At this point, lights were swirling like aurora borealis and naked dancers were waving in the air as if they didn’t care. A supernova causes them to spin together like on a teacup and then out of each other’s orbits. Isolated, each with a different color (red, blue, green), they move alone. Nina Simone’s hopeful radio fragments pierce – “new dawn”, “new day” – but the dancers face down, hand to hand.

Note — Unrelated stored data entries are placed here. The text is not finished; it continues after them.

-- ==== Sys2Proof/Machine/DirCmd.lean ====
section
/-! DEFINITION. The directory group: DIR_SHADOW_BEGIN to DIR_ENTRY_READ (R225-R231, R315, R406). -/

namespace Sys2Proof.Machine

/-- DIR_SHADOW_BEGIN (R226, R406). -/
def execDirShadowBegin (s : State) : Res :=
  .next (s.command 0x500 0 statesCR fun m s =>
    if s.getF R.swapPending = 1 then s.answer m 4 []
    else
      let s := s.setF R.shadowState 1
      ({ s with dir := { s.dir with good := [] } }).answer m 0 (leBytes 1 (boolNat s.shadowB)))

/-- DIR_IMAGE (R226, R396-R399, R406): while the shadow is BUILDING. -/
def execDirImage (s : State) : Res := .next (s.imageCommand 0x501)

/-- DIR_SHADOW_END (R227, R406). -/
def execDirShadowEnd (s : State) : Res :=
  .next (s.command 0x502 0 statesCR fun m s =>
    if s.getF R.shadowState ≠ 1 then s.answer m 2 []
    else
      let n := s.pagesRecorded
      let st := if n = s.cfgF C.dirSlotCount * 4 then 2 else 0
      (s.setF R.shadowState st).answer m 0 (leBytes 2 n ++ leBytes 1 st))

/-- DIR_SWAP (R228, R406). -/
def execDirSwap (s : State) : Res :=
  .next (s.command 0x503 4 statesCR fun m s =>
    let f := BitVec.ofNat 32 (m.field 0 4)
    let now := frameOf s.time.coarse
    if s.getF R.shadowState ≠ 2 ∨ s.getF R.swapPending = 1 ∨ f = now ∨ 2 ^ 31 ≤ (f - now).toNat then s.answer m 4 []
    else ((s.setF R.swapPending 1).setF R.swapFrame f.toNat).answer m 0 (leBytes 4 f.toNat ++ leBytes 4 now.toNat))

/-- The tick at which a pending swap completes (R230). -/
def State.swapTick (s : State) : BitVec 48 :=
  frameTick (BitVec.ofNat 32 (s.getF R.swapFrame) + 1) + BitVec.ofNat 48 (s.cfgF C.guard + s.cfgF C.cto)

/-- DIR_SWAP_COMPLETE (R230): the banks exchange roles, and no page of the new shadow bank counts as written (assumption 162). A copy for the
partner starts again (R315). -/
def execDirSwapComplete (s : State) : Res :=
  .next (
    if s.getF R.swapPending = 0 ∨ ¬ reached s.time.coarse s.swapTick then s
    else
      let s := ((s.setF R.dirActive (1 - s.getF R.dirActive)).setF R.shadowState 0).setF R.swapPending 0
      ({ s with dir := { s.dir with good := [], copyWrites := [] } }).setFlag R.swapDone)

/-- DIR_WRITE (R231, R315, R406). -/
def execDirWrite (s : State) : Res :=
  .next (s.command 0x504 16 statesCR fun m s =>
    let i := m.field 0 4 % 2 ^ 21
    let act : Bool := m.byte 4 % 2 = 1
    let sha : Bool := m.byte 4 / 2 % 2 = 1
    let w : Word := BitVec.ofNat 64 (m.field 8 8)
    if sha ∧ s.getF R.swapPending = 1 then s.answer m 4 []
    else
      let s := if act then s.writeEntry (!s.shadowB) i w else s
      let s := if act && s.dir.copying then { s with dir := { s.dir with copyWrites := s.dir.copyWrites ++ [(i, w)] } } else s
      (if sha then s.writeEntry s.shadowB i w else s).answer m 0 [])

/-- DIR_ENTRY_READ (R406): each code word is read once. -/
def execDirEntryRead (s : State) : Res :=
  .next (s.command 0x505 8 statesCR fun m s =>
    let i := s.legal 0 0 (2 ^ 21 - 1) (m.field 0 4)
    let n := s.legal 1 1 (min 30 (2 ^ 21 - i)) (m.byte 5)
    let bank := s.legal 2 0 1 (m.byte 4)
    let r := State.readCws ((i % 2 + n + 1) / 2) (s.skip 3) 1 (dirAddr (bank = 1) i)
    let ws := ((r.1.flatMap halves).drop (i % 2)).take n
    let map := ((ws.zipIdx).map fun (e : PWord × Nat) => if e.1.poison then 2 ^ e.2 else 0).sum
    r.2.answer m 0 (leBytes 4 map ++ leBytes 4 0 ++ ws.flatMap fun (w : PWord) => leBytes 8 w.w.toNat))

end Sys2Proof.Machine
end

In the end, they came together in a series of sculptural hugs, huddled in space and the cold of the universe but also cleverly arranged for a fashion shoot. The hour-long work, the final installment in a trilogy with “Black Box” and “Black Velvet,” has a strange and sincere style, cool and gentle polish. Always visually impressive, never dull. But it happens at a distance.

When all three get into the cocoon is not over yet. With the canvas as a cloak or cloak, they become other synthetic creatures. Lewis, losing the others, for a moment looked like the prey of a spaceship. The star-shaped points of light appear to be sucked into the center of the back wall, the black hole where the three stand embracing each other. That’s where we lose them in the dark.

Shamel Pitts | Tribe

Come Saturday at New York Live Arts; newyorklivearts.org.